On the boys side, there was almost no change at all. In 5A, the average margin of victory throughout the 2019 tournament was 10.7 points. In 2020, the exact same. At the 6A level, the average margin of victory actually increased from 12.5 to 12.7 points.

However, there may be some evidence that the seeding resulted in better matchups toward the end of the tournaments. In 6A, the average margin of victory during the semifinal round dropped from 9.5 to 4 points, while in 5A, it dropped from 8 to 2 points. (Granted, this is a small sample size of just two games per classification. We will have to wait for future years to say whether or not the new system consistently produces more competitive games in the late stages of the state tournament.)

On the girls side, there was a little more evidence of increased competitive balance throughout the competition. In 6A, the average margin of victory throughout the tournament dropped from 20.5 to 18.5 points, while 5A dropped from 15.1 to 12.2 points.

Quirks

The new playoff format has introduced a few quirks that may or may not have been anticipated by UHSAA.

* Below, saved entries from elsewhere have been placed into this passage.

-- ==== Sys2Proof/Machine/Rings.lean ====
section
/-! DEFINITION. The ring commands (R46 to R70) and the deadline monitor (R92 to R95): doorbells, fetching, admission and
dispatch, timeouts, pre-emption, and the end of a run with its records. -/
namespace Sys2Proof.Machine

/- ## Doorbells and fetching (R46, R49 to R51) -/

/-- DOORBELL_WAKE: a store to a device-resident line is read from memory; a snoop of a host-resident one, over CXL, brings
the line. -/
def State.doorbell (s : State) (n : Nat) (line : Option DoorbellLine) : State :=
  if s.ringDevice n then s.wakeRing n (s.readLine n)
  else if s.host.cxl && s.host.up then s.wakeRing n line
  else s

/-- DOORBELL_WAKE. -/
def execDoorbellWake (ring : Nat) (line : Option DoorbellLine) (s : State) : Host.Outcome State Fault Refusal :=
  .next (s.doorbell ring line)

/-- DOORBELL_POLL: in PCIe endpoint operation every enabled host-resident line (R33). -/
def State.poll (s : State) (lines : List (Nat × Option DoorbellLine)) : State :=
  if s.host.cxl || !s.host.up then s
  else (lines.filter fun x => !s.ringDevice x.1).foldl (fun (t : State) x => t.wakeRing x.1 x.2) s

/-- DOORBELL_POLL. -/
def execDoorbellPoll (lines : List (Nat × Option DoorbellLine)) (s : State) : Host.Outcome State Fault Refusal :=
  .next (s.poll lines)

/-- DESCRIPTOR_FETCH: the next slot below the accepted producer index. Host memory gives the bytes, or fails. -/
def State.fetch (s : State) (n : Nat) (host : Option (List Byte)) : State :=
  let r := s.ring n
  if !s.mayFetch n || r.cons = r.prod then s
  else
    let slot := r.cons.toNat % s.sqSize n
    let x :=
      if s.ringDevice n then s.fetchDevice n slot r.cons none
      else
        match host with
        | some b => if b.length = 128 then (s, s.newFetched n r.cons b none) else (s, s.failedFetch n r.cons none)
        | none => (s, s.failedFetch n r.cons none)
    (x.1.onRing n fun q => { q with cons := q.cons + 1 }).pushFetched n x.2

/-- DESCRIPTOR_FETCH. -/
def execDescriptorFetch (ring : Nat) (host : Option (List Byte)) (now : Nat) (s : State) :
    Host.Outcome State Fault Refusal :=
  .next ((s.tick now).fetch ring host)

/- ## Runs (R45, R65, R66) -/

/-- Records free in a completion ring beyond those held (R66). -/
def State.cqFree (s : State) (n : Nat) : Nat := s.cqSize n - (s.ring n).held - ((s.ring n).cqProd - (s.ring n).cqCons).toNat

/-- The ring can hold the records of a run of `k` items. Records of a lost host are discarded and need no room (R38). -/
def State.roomFor (s : State) (n k : Nat) : Bool := decide (1 + k ≤ s.cqFree n) || (!s.ringDevice n && s.host.lost)

/-- The runs of a ring (R45). -/
def State.ringRuns (s : State) (n : Nat) : List Run := s.runs.filter fun r => r.desc.ring == n

/-- A run of the descriptor at a ring head: the items it is to run, unstarted, or ended as the verdict says. -/
def State.newRun (s : State) (f : Fetched) (group : Option Nat) (charge : Nat) : Run :=
  { id := s.sched.nextRun, desc := f,
    items := f.todo.map fun i =>
      { index := i, phase := match f.verdict with
          | some (st, dt) => .ended st dt
          | none => .unstarted
        cycles := 0, arrived := [], stage := 0 },
    fnGen := s.fld fnStatusGen, biasGen := s.fld biasStatusGen, chorusGen := s.fld chorusStatusGen, cue := s.cueNo,
    startNs := s.now, group := group,
    pooled := group.isSome && s.fromPool (hdrCtx f.bytes) && s.sched.pastMid, charge := charge, spilled := false,
    tiles := if f.verdict.isSome then [] else tilesOf f.bytes, engines := if f.verdict.isSome then [] else tileClaims f.bytes,
    ctxGen := s.ctxGen (hdrCtx f.bytes) }

/-- The head taken from its ring into a run, with its completion space held. -/
def State.startRun (s : State) (n : Nat) (r : Run) : State :=
  let t := s.onRing n fun q => { q with fifo := q.fifo.drop 1, held := q.held + 1 + r.items.length }
  ({ t with runs := t.runs ++ [r], sched := { t.sched with nextRun := t.sched.nextRun + 1 } } : State).noteHead n

/-- Bin of the wait histogram (Table 3.17). -/
def waitBin (k : Nat) : Nat := if k < 16 then k else min 31 (16 + ilog2 (k / 16))

/-- Queue waiting time of a descriptor that is dispatched now, in ns (R106). -/
def State.waitNs (s : State) (f : Fetched) : Nat :=
  s.now - f.since - f.fenceWait

/-- The context's account at a dispatch (R105, R106): each run's wait is rounded down to whole microseconds before it is added
(DESIGN CHOICE, log entry 81). -/
def State.accountDispatch (s : State) (f : Fetched) : State :=
  let w := s.waitNs f / 1000
  let b := waitBin (w / max s.period 1)
  s.onAccount (hdrCtx f.bytes) fun a =>
    { a with waitUs := satAdd 64 a.waitUs w, runs := satAdd 64 a.runs 1,
             hist := cellSet 0 a.hist b (satAdd 32 (cellGet 0 a.hist b) 1) }

/- ## Admission (R87, R88, R92, R100) -/

/-- The head breaks a limit of admission: a cost above the whole group budget, or a position beyond the cycle. -/
def State.headBreaks (s : State) (f : Fetched) : Option (Nat × Nat) :=
  if !f.continuation && (groupOf f.bytes).any fun g => decide (grp s.wholeBudget g < hdrCost f.bytes) then some (stBad, 1)
  else if s.blockingMode && s.cue.blkGen != 0 && hdrSlotEn f.bytes && decide (s.cue.blkCycle ≤ hdrSlotPos f.bytes) then
    some (stBad, 0)
  else none

/-- The monitor decides on the steps of a ring: deadline mode, a deadline context, a fallback registered. -/
def State.monitored (s : State) (n : Nat) : Bool :=
  !s.blockingMode && s.deadlineCtx (s.ringCtx n) && s.flag (ctxFallbackEn (s.ringCtx n))

/-- Choice made for the step that a waiting descriptor belongs to: its own program where nothing is to be decided. -/
def State.choiceOf (s : State) (f : Fetched) : StepChoice :=
  if f.owner.isSome || f.continuation then .program
  else
    match (s.ring f.ring).stepOf f.index with
    | some m => if m.choice = .undecided && !s.monitored f.ring then .program else m.choice
    | none => .program

/-- Work of a group may be charged now: the member has a cue, no curtain, no intermission, no hold, and the position is the
descriptor's (R78, R98, R100, R101, R443). -/
def State.chargeOpen (s : State) (f : Fetched) : Bool :=
  s.fld cueStatusLock != 0 && !s.flag healthStatusCurtain && !s.sched.intermission && !(s.blockingMode && s.cue.blkHold) &&
    !(s.blockingMode && hdrSlotEn f.bytes && s.slotPos s.cueNo != hdrSlotPos f.bytes)

/-- The engines that a descriptor needs are free (R138, R310). -/
def State.enginesFree (s : State) (d : List Byte) : Bool :=
  s.claimsFree d && (!isCodec d || !codecNamed d || (s.codecEngine d).isSome)

/-- Everything but fences, room and order that a head without a verdict needs: its group and the charge that admission
takes; none for uncharged work (R86 to R88). A head that names tiles out of service waits here (R23, R267); one whose engines
are busy is admitted, and waits for them as a run (R138). -/
def State.admits (s : State) (f : Fetched) : Option (Option (Nat × Nat)) :=
  if !s.ringLive f.ring || s.admissionShut || s.stopHeld (hdrCtx f.bytes) || s.choiceOf f != .program then none
  else
    match groupOf f.bytes with
    | none => some none
    | some g =>
      if s.chargeOpen f && s.tilesServe f.bytes then (s.affords f g).map fun n => some (g, n) else none

/-- A ring's head that could be dispatched at once. -/
def State.ready (s : State) (n : Nat) : Option (Fetched × Option (Nat × Nat)) :=
  match (s.ring n).fifo with
  | [] => none
  | f :: _ =>
    if f.verdict.isSome || 32 ≤ (s.ringRuns n).length || !s.roomFor n f.todo.length || s.fenceState f != .met ||
        (s.headBreaks f).isSome then none
    else (s.admits f).map fun x => (f, x)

Lone Peak sanctions – This fall the Lone Peak football team had five of its wins vacated due to a sanction. Under previous rules, that would have meant they would likely miss the state tournament. But because every team goes to the tournament now, Lone Peak still got to go and got seeded as the 20th best team, even though they were in fact much better than that. That was bad news for their first round opponent, No. 13th-seeded Riverton. Through no fault of their own, Riverton had to play a much better team in the first round than they should have and subsequently lost 37-8. 

Region races – Many coaches have bemoaned the fact that winning one’s region doesn’t matter as much anymore. It’s not a guarantee that a region winner will be seeded higher by the RPI system than the region’s runner-up, which is critical when considering that first-round byes are awarded to the three to five highest-rated teams.

Region rematches – The previous state tournament purposefully placed teams from the same region on opposite sides of the bracket. Now, with seeding being untied from region alignment, you get instances like the Timpanogos football team losing its regular season finale to region foe Timpview by a score of 52-23, only to then get matched up with them again in the first round of the state playoffs, losing by a similar score just one week later.